3. UI (Next.js + React + Tailwind CSS)

A front door to the API. Domain selection with hacker-culture badges (reads.phrack.org -> PHRACK MAGAZINE, smokes.thc.org -> SINCE 1995), curl command generation for every action, API key management. No account required for basic use.

Security from the source code, not from marketing

• Admin auth: Argon2id, 128 MB memory cost (anti-GPU/ASIC). No self-registration. Login rate-limited on failures only. Non-existent emails trigger a dummy hash to prevent timing-based enumeration
• JWT: EdDSA (Ed25519) with key rotation via kid. Max 5 sessions per admin. Sign-out-all available. Every login and account change sends an email notification
• CSRF: HMAC-SHA256 with crypto.timingSafeEqual
• Cookies: __Host- prefix, httpOnly, Secure in production
• API keys: 256-bit, stored as SHA-256 hashes, shown once
• HTTP hardening: no-store, no-referrer, X-Powered-By disabled, Helmet, strict CORS whitelist, 32 KB body limit, x-request-id on every request, whitelist: true on ValidationPipe
• Logging: 12 categories of sensitive fields redacted automatically
• Database: atomic transactions with SELECT ... FOR UPDATE, IPs in VARBINARY(16)

We didn't add this list to look impressive. We added it because if you're going to trust a service with your email routing, you should know exactly what's running. Read the code. It's all there.

---

How to use it

Web UI: Go to mail.thc.org. Pick a handle, pick a domain (50 available), enter your real email. Confirm the 6-digit token. Done. No account. No payment. No login.

Terminal:

curl 'https://mail.haltman.io/api/forward/subscribe?name=myhandle&domain=segfault.net&to=you@proton.me'
# check your inbox, grab the 6-digit token
curl 'https://mail.haltman.io/api/forward/confirm?token=123456'

API key: Request one via the UI or API. Confirmed by email, shown once, stored as a hash.
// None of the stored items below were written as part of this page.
/-- Why an entry of an RREAD cannot be read. -/
def rreadHalt (b : Blk) (i : Nat) (e : Eng) : Option Halt :=
  let pa := spad (rreadCore i) (rreadOff i)
  if bits i 31 29 ≠ 0 then some (.reject 2)
  else if 0x200000 < rreadOff i + Blk.rowIn b ∨ rreadOff i % Nat.max 1 ((Blk.sfmt b).bits / 8) ≠ 0 then some (.reject 5)
  else if !e.s.windowOk e.rq.ten pa pa .read then
    some (.fault (faultDesc e.s e.rq i (Blk.rowIn b) .read { cls := 2, sub := 1, lvl := 7, fpa := pa }))
  else if (e.s.linkCut e.rq.core pa).isSome then some .link
  else none

/-- The rows of an RREAD from row `n` on: null and poisoned ones are written at once, the requests of the others are sent. The
rows still to arrive, and why the command stops where it does. -/
def rreadRows (b : Blk) : Nat → Nat → Engine (SMap Nat × Option Halt)
  | _, 0 => pure ([], none)
  | n, k + 1 => do
    let i ← listEntry (Blk.idxAt b) n
    let now := i.2 || i.1 == nullIdx
    let r ← (tryCatch (do
      if i.2 then writeOpen b n
      else if i.1 = nullIdx then writeNull b n
      else match rreadHalt b i.1 (← get) with
        | some h => stopEngine h
        | none => pure ()
      pure none) fun h => pure (some h) : Engine (Option Halt))
    match r with
    | some .notYet => stopEngine .notYet
    | some h => pure ([], some h)
    | none => do
      modify fun e => { e with count := e.count + 1 }
      let (rs, h) ← rreadRows b (n + 1) k
      pure (if now then rs else (n, i.1) :: rs, h)

/-! ## POOL (R117) -/

/-- An index and its weight, each with its poison. -/
abbrev Entry2 := PElem × PElem

def bagEntries (b : Blk) (k : Nat) : Nat → Engine (List Entry2)
  | 0 => pure []
  | n + 1 => do
    let i ← listEntry (Blk.idxAt b) k
    let w ← listEntry (Blk.wgtAt b) k
    let es ← bagEntries b (k + 1) n
    pure ((i, w) :: es)

/-- Element `j` of a source row. -/
def poolElem (b : Blk) (row j : Nat) : Engine PElem := do
  let w := (Blk.sfmt b).bits
  let bs ← readIndexed b row (j * w / 8) (Nat.max 1 (w / 8))
  let v := leNat (bs.map (·.1))
  pure (if w = 4 then bits v (4 * (j % 2) + 3) (4 * (j % 2)) else v, bs.any (·.2))

/-- The sum of a bag at element `j`, as an FP32 code (R117). -/
def poolSum (b : Blk) (j : Nat) : List Entry2 → PElem → Engine PElem
  | [], acc => pure acc
  | (i, w) :: es, acc => do
    if i.1 = nullIdx ∨ i.2 then poolSum b j es acc
    else
      let x ← poolElem b i.1 j
      let sum := Num.add false ((floatVal f32F w.1).mul (fmtVal (Blk.sfmt b) x.1)) (floatVal f32F acc.1)
      poolSum b j es (floatCode f32F .ne sum, acc.2 || x.2 || w.2)

def poolElems (b : Blk) (es : List Entry2) (j : Nat) : Nat → Engine (List PElem)
  | 0 => pure []
  | n + 1 => do
    let a ← poolSum b j es (0, false)
    let as ← poolElems b es (j + 1) n
    pure ((fmtCode (Blk.dfmt b) .ne (floatVal f32F a.1), a.2) :: as)

/-- POOL's bag `n`: a poisoned index poisons the whole row (R423). -/
def poolBag (b : Blk) (n : Nat) : Engine Unit := do
  let es ← bagEntries b (n * Blk.count b 1) (Blk.count b 1)
  let out ← poolElems b es 0 (Blk.count b 0)
  if es.any fun e => e.1.2 then writeOpen b n
  else putRow b n out
  modify fun e => { e with count := e.count + 1 }

def poolAll (b : Blk) : Engine Unit := each (poolBag b) 0 (Blk.count b 2)

/-! ## CSR (R120, R121) -/

/-- Write value `k` of the values array. -/
def writeValue (b : Blk) (k : Nat) (v : PElem) : Engine Unit := do
  let w := (Blk.dfmt b).bits
  let a := engAddr (Blk.dst b + (k * w / 8 : Nat))
  if w = 4 then do
    let o ← destByte (Blk.dstl b) a
    writeDest 0 (Blk.dstl b) a [(BitVec.ofNat 8 (if k % 2 = 0 then v.1 % 16 + o.toNat / 16 * 16 else o.toNat % 16 + v.1 % 16 * 16), v.2)]
  else writeDest 0 (Blk.dstl b) a (packRow w [v])

def nat4 (v : Nat) : List PByte := (leBytes 4 v).map fun b => (b, false)

/-- The elements of a row from column `c` on: those kept are written as pairs. -/
def csrElems (b : Blk) : Nat → List PElem → Engine Unit
  | _, [] => pure ()
  | c, e :: es => do
    if (fmtVal (Blk.sfmt b) e.1).isZero && !e.2 then pure ()
    else do
      let k := (← get).count
      if Blk.cap b ≤ k then stopEngine .overrun
      else do
        writeValue b k (Blk.conv b (.fin false 1 0) e)
        writeDest 1 (Blk.dstl b) (engAddr (Blk.aux b 63 0 + 4 * k)) (nat4 c)
        modify fun e => { e with count := e.count + 1 }
    csrElems b (c + 1) es

/-- Phase 1 over the rows: the number of values kept before each row, and in all. -/
def csrRows (b : Blk) : Nat → Nat → Engine (List Nat)
  | _, 0 => do
    let e ← get
    pure [e.count]
  | r, n + 1 => do
    let before := (← get).count
    let bs ← readSource (Blk.srcl b) (engAddr (Blk.src b + r * Blk.sstr b 1)) (Blk.rowIn b)
    csrElems b 0 (rowElems (Blk.sfmt b).bits (Blk.count b 0) bs)
    let ks ← csrRows b (r + 1) n
    pure (before :: ks)

/-- Phase 2: the row pointers. -/
def csrPointers (b : Blk) : Nat → List Nat → Engine Unit
  | _, [] => pure ()
  | r, k :: ks => do
    writeDest 2 (Blk.dstl b) (engAddr (Blk.rowPtr b + 4 * r)) (nat4 k)
    csrPointers b (r + 1) ks

def csrAll (b : Blk) : Engine Unit := do
  let ks ← csrRows b 0 (Blk.count b 1)
  modify fun e => { e with ph2 := true }
  csrPointers b 0 ks

/-! ## Histograms and tables (R123) -/

/-- Valid bytes of block `i`. -/
def Blk.valid (b : Blk) (i : Nat) : Nat := if i + 1 = Blk.count b 0 then Blk.aux b 43 32 + 1 else 4096

def addCounts (m : SMap Nat) : List Nat → SMap Nat
  | [] => m
  | y :: ys => addCounts (m.set 0 y (m.get 0 y + 1)) ys

/-- Count the symbols of blocks from block `i` on. -/
def histBlocks (b : Blk) : Nat → Nat → SMap Nat → Engine (SMap Nat)
  | _, 0, m => pure m
  | i, n + 1, m => do
    let f := Blk.sfmt b
    let bs ← readSource true (Blk.src b + 4096 * i) (Blk.valid b i)
    let es := unpack f.bits (8 * bs.length / f.bits) (bs.map (·.1))
    modify fun e => { e with count := e.count + 1 }
    histBlocks b (i + 1) n (addCounts m (es.map fun e => (symOf f e).1))

def histAll (b : Blk) : Engine Unit := do
  let m ← histBlocks b 0 (Blk.count b 0) []
  let bad := (← get).pois
  writeDest 0 true (Blk.dst b) ((List.range (alphabet (Blk.sfmt b))).flatMap fun i =>
    (leBytes 4 (Nat.min 0xFFFFFFFF (m.get 0 i))).map fun x => (x, bad))

/-- A table block (Table 04-3). -/
def tableBlock (tid : Nat) (f : Fmt) (lens : List Nat) : List Byte :=
  let nz := (lens.filter (· != 0)).length
  let body := leBytes 4 tid ++ leBytes 1 f.code ++ leBytes 1 1 ++ leBytes 2 nz ++ List.replicate 8 0
    ++ padTo 128 (pack 4 lens) ++ List.replicate 364 0
  body ++ leBytes 4 (crc32c body)

def buildAll (b : Blk) : Engine Unit := do
  let f := Blk.dfmt b
  let bs ← readSource true (Blk.src b) (4 * alphabet f)
  let bad := bs.any (·.2)
  let t := tableBlock (Blk.aux b 63 32) f (buildLengths (unpack 32 (alphabet f) (bs.map (·.1))))
  writeDest 0 true (Blk.dst b) (t.map fun x => (x, bad))
  modify fun e => { e with count := 1 }

/-! ## Codec blocks of a command (R98 to R100, R122) -/

/-- Note the codec status of the first failing block. -/
def noteCodec (st i : Nat) : Engine Unit :=
  modify fun e => if st ≠ 0 ∧ e.codec = 0 then { e with codec := st, ares := i } else e

/-- Decode a block read: the 4096 bytes, and the codec status, 5 where poison came in, in the block or in the code
table, in error or not (R422; log entry 97). -/
def decodeRead (t : CodecTable) (bs : List PByte) : Engine (List PByte × Nat × Nat) := do
  let st := if t.bad || bs.any (·.2) then 5 else 4
  match (if st = 5 then none else decodeBlock t (bs.map (·.1))) with
  | some (raw, vlen) => pure (raw.map fun x => (x, false), 0, vlen)
  | none => do
    let o ← openRow 4096
    pure (o, st, 4095)

/-- Block `i` of a DECODE. -/
def decodeOne (b : Blk) (t : CodecTable) (i : Nat) : Engine Unit := do
  let d := 256 * Blk.dsz b
  let bs ← readSource (Blk.srcl b) (engAddr (Blk.src b + (i * d : Nat))) d
  let (raw, st, _) ← decodeRead t bs
  noteCodec st i
  writeDest 0 true (Blk.dst b + 4096 * i) raw
  modify fun e => { e with count := i + 1 }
Use it in X-API-KEY for programmatic management.

Firefox add-on: Available on AMO. Stores your API key locally (AES-GCM encrypted, PBKDF2 key derivation). Communicates only with the API. No browsing history, no analytics, no telemetry.

---

50 domains, and some of them have history

The pool includes domains from the security and hacker community:

• reads.phrack.org — Phrack, the original hacking e-zine
• smokes.thc.org — The Hacker's Choice, since 1995
• free.team-teso.net — Team TESO, early-2000s exploit research
• segfault.net — general-purpose, disposable
• ghetto.eurocompton.net — oldest IDS enemy
• lulz.antisec.net — you know what it is

Some domains like metasploit.io, polkit.org, cobaltstrike.org, and johntheripper.org were found available for public registration and integrated into the pool. They're not affiliated with the original projects. The UI shows a clear disclaimer — non-profit, open-source, community use. We're transparent about it.

---

What this is NOT

• No reply-from-alias. You can receive through the alias, but if you hit "Reply," your real address is exposed. This is forwarding, not a bidirectional alias manager.
• No message storage. There's no inbox. If your destination is offline, the mail bounces.
• No PGP. We don't add encryption. What arrives is what was sent.
• No mobile app (for the service itself — the custom .apk for the "burn everything" scenario is a different story).
• SRS isn't perfect. Some strict DMARC p=reject policies from original senders can still cause issues. This is a fundamental email forwarding limitation, not ours.
• Shared domain reputation. 50 domains, shared pool. If someone abuses a domain, it can affect deliverability for others. We actively ban abusers, but it's a real tradeoff.
• Beta. It works. It's tested. There are integration tests for the critical flows. But it's a community project, not a service with SLAs.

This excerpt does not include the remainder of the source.